Туристы, трепеща от ужаса, тысячами приходили взглянуть на этот охваченный хаосом островок свободы. Среди них была и мадам Жюрио. Она пообещала своей подруге мадам Порталье, что наберется смелости и отправится в эту страну чудес, как она сама выразилась, вообще имея склонность к клишированным фразам, и обязательно разузнает о Ролане. Возможно, она даже встретит его самого и по-матерински образумит. К этому намерению примешивалось тщательно скрываемое любопытство и то возбуждение, которое мадам Жюрио испытала в толпе в прошлый понедельник. В сущности, чем она рисковала? Ее никто там не съест. Друг семьи Мартинон, банкир, сфотографировался со своей борзой на крыльце при входе в здание университета среди мятежников и вышел невредимым с ценным сувениром. Навстречу мадам Жюрио попадались даже дамы в норковых манто, которых никто и не думал грабить. Но она все же предпочла из осторожности одеться поскромнее, так, чтобы не выделяться среди молодежи, и выбрала самый молодежный наряд, надев ультракороткую юбку-колокольчик и не прикрывая чулками загорелые ноги (она только что вернулась с Балеарских островов). Дама выбрала кожаные туфли, хоть и на каблуке, но вполне удобные, джемпер, повязанный на талии, и очень обтягивающую блузку. Благодаря плаванию она, к счастью, не прибавила ни грамма за весь отпуск. Ей нравился ее наряд. На нее обращали внимание, правда не студенты, а хулиганы; она сердито взглянула на них, в восторге оттого, что ей свистят молодые люди, даже если это и выходцы из предместий.
Мадам Жюрио засомневалась, не купить ли ей маленькую книжку Мао в красной обложке. Этот полноватый человечек с круглыми щеками, бородавкой и крашеными, как у Тино Росси, волосами внушал ей трепет. Листовки она складывала в сумку из дубленой телячьей кожи, висевшую у нее на плече. Их она прочтет позже, а ее муж-депутат, возможно, извлечет какие-то полезные сведения. Мадам Жюрио смотрела по сторонам, пытаясь разглядеть Ролана, его силуэт. Ей показалось, что она узнала его в группе спорщиков, и она подошла поближе:
— Ролан?
— В чем дело? — молодой человек обернулся.
— Простите, я ищу, ищу… э… искала своего племянника…

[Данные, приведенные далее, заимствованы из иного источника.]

-- ==== Sys2Proof/Machine/Attic.lean ====
section
/-! DEFINITION. SNAPSHOT items and the Attic (R420 to R440): rounds, mirror and parity copies, the closing of a round, the privileged
ring, evaluation snapshots, restores and re-forms. -/

namespace Sys2Proof.Machine

/-! ## Attic addresses and buffer headers (R421, R423) -/

/-- Lomium address of an Attic offset on a device; every member of a run has the same attic_base (R421). -/
def atticAddr (v : SurvivalCfg) (dev off : Nat) : Nat := dev * 2 ^ 48 + v.atticBase + off

/-- Methods of Table 3. -/
def methodMirror : Nat := 0
def methodParity : Nat := 1
def methodPriv : Nat := 2

/-- Word 0 of a buffer header. -/
def headWord (round tensor method : Nat) : W64 := wordOf [⟨32, 32, round⟩, ⟨16, 16, tensor⟩, ⟨14, 2, method⟩, ⟨0, 1, 1⟩]

/-- Words 1 to 7 of a buffer header. -/
def headRest (step version bytes : Nat) : List Byte :=
  wordsBytes [wordOf [⟨32, 32, step⟩, ⟨0, 32, version⟩], wordOf [⟨0, 48, bytes⟩], 0, 0, 0, 0, 0]

/-- A copy written: its data, then words 1 to 7 of its header, then word 0 as a flagged final write (R423, R258). -/
def writeCopy (s : State) (r : ItemRef) (head dataAt : Nat) (w0 : W64) (rest bs : List Byte) : State × Option Nat :=
  match writeRanges s r none [(dataAt, bs), (head + 8, rest)] false with
  | (t, some c) => (t, some c)
  | (t, none) => (addFlagged t r head w0, none)

/-- A running SNAPSHOT of an action, with the SURVIVAL record in force. -/
def snapItem (s : State) (c seq action : Nat) : Option (Item × SnapD × SurvivalCfg) := match runningItem s c seq kSnap, s.cfg.survival with
  | some i, some v => if (snapD i.words).action = action then some (i, snapD i.words, v) else none
  | _, _ => none

/-- The device of a rank of the group as the image gives it, and of the group's size then: a re-form leaves out the failed ranks (R439). -/
def oldRanks (g : Group) : List Nat := (List.range (g.n + g.failed.length)).filter (fun r => !g.failed.contains r)
def deviceOfRank (g : Group) (r : Nat) : Option Nat := ((oldRanks g).zip g.members).lookup r

/-- Cores of a die of the die set taken for PACK, once (R432, R199): the state, and whether the item has them with their clocks running. -/
def packCores (s : State) (i : Item) (n : Nat) : State × Bool :=
  let s := if i.cores.isEmpty && i.lost.isEmpty then
    (match grantDie s i.ref.ctx n with
      | some d => takeCores s d i.ref n
      | none => s) else s
  match s.item i.ref with
  | some j => (s, !j.cores.isEmpty && coresAwake s j)
  | none => (s, false)

/-! ## SECURE (R422 to R427) -/

/-- What a SECURE copies: the address of its data and the version number of a slotted array (R427). -/
inductive Source where
  | at_ (addr version : Nat)
  | wait
  | fail (code : Nat)

def secureSource (s : State) (i : Item) (d : SnapD) : State × Source :=
  if d.slotted = false then (s, .at_ d.src 0)
  else match readRecord s i.ref d.src with
    | (t, .fail c) => (t, .fail c)
    | (t, .wait) => (t, .wait)
    | (t, .ok bs) =>
      let ws := bytesWords bs
      (t, .at_ (d.mask + recSlot (wd ws 0) * d.slotStride) (recVer ws (recCur (wd ws 0))))

/-- Version advances since the tensor's local copy of round R_c; 0 with no valid one (R424), none while the read of its header is held
(R232). -/
def advOf (s : State) (v : SurvivalCfg) (d : SnapD) (version : Nat) : State × Option Nat :=
  let rc := lastRound s
  let (t, head) := heldRead s (v.atticBase + d.localOff + rc % 2 * copySize d.bytes) 16
  (t, head.map (fun h =>
    let bs := h.getD []
    let w := wordAt bs 0
    if d.slotted && bitAt w 0 && bits w 63 32 == rc && bits w 31 16 == d.tensor && rc != 0 then
      (version + 2 ^ 32 - bits (wordAt bs 8) 31 0) % 2 ^ 32
    else 0))

/-- The parity group of eight in force. -/
def parityIn (s : State) (v : SurvivalCfg) : Option Group := groupAt s (parityGroup v)

/-- PARITY is chosen; a re-formed group's tensors choose MIRROR when the image names a buddy (R424, R439). -/
def choosesParity (s : State) (v : SurvivalCfg) (d : SnapD) (adv : Nat) : Bool :=
  parityMin v ≤ d.bytes && adv ≤ parityMaxAdv v && match parityIn s v with
    | some g => !(g.reformed && buddyEn v)
    | none => true

/-- Rank that holds slice s of member m, and the slice of member m that holder h holds (R426). -/
def holderOf (m s : Nat) : Nat := if s < m then s else s + 1
def sliceFor (m h : Nat) : Nat := if h < m then h else h - 1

— Ладно, красотка, прощаю тебя, только что мне за это будет?
Мадам Жюрио смешалась с толпой туристов, чтобы невежа не запустил ей руку под юбку. Это намерение явно читалось во вспыхнувшем взгляде молодого человека.
Без разрешения комитетов подняться на верхние этажи было невозможно, крепкие парни в черных или маскировочных куртках, с велосипедными цепями на шее и с дубинками на поясе направляли туристов в коридоры первого этажа. Мадам Жюрио, подхваченная толпой, сама того не желая, оказалась на самом верху поточной аудитории, заполненной от задних рядов до самой кафедры. На черной доске мелом было написано «Свободная трибуна». Обступив кафедру из дорогого дерева, студенты в куртках и рубашках окружали не слишком внушительного председателя заседания в полосатом свитере и круглых очках, распоряжавшегося лекционным микрофоном. Он делал вид, что предоставляет слово ораторам, которые и без него говорили когда хотели. Члены рабочих профсоюзов, безработные или в отпуске, приходили с поручениями или чтобы поддержать своих сверстников, участвовали в дискуссиях, и часто случалось, что, поняв, кто перед ними, студенты поднимались и устраивали рабочим овацию, не давая сказать ни слова. Рабочих это удивляло, пугало или злило. Председателю принесли записку, и он прочитал:
— Конфедерация труда отказывается участвовать в нашей демонстрации перед телевидением!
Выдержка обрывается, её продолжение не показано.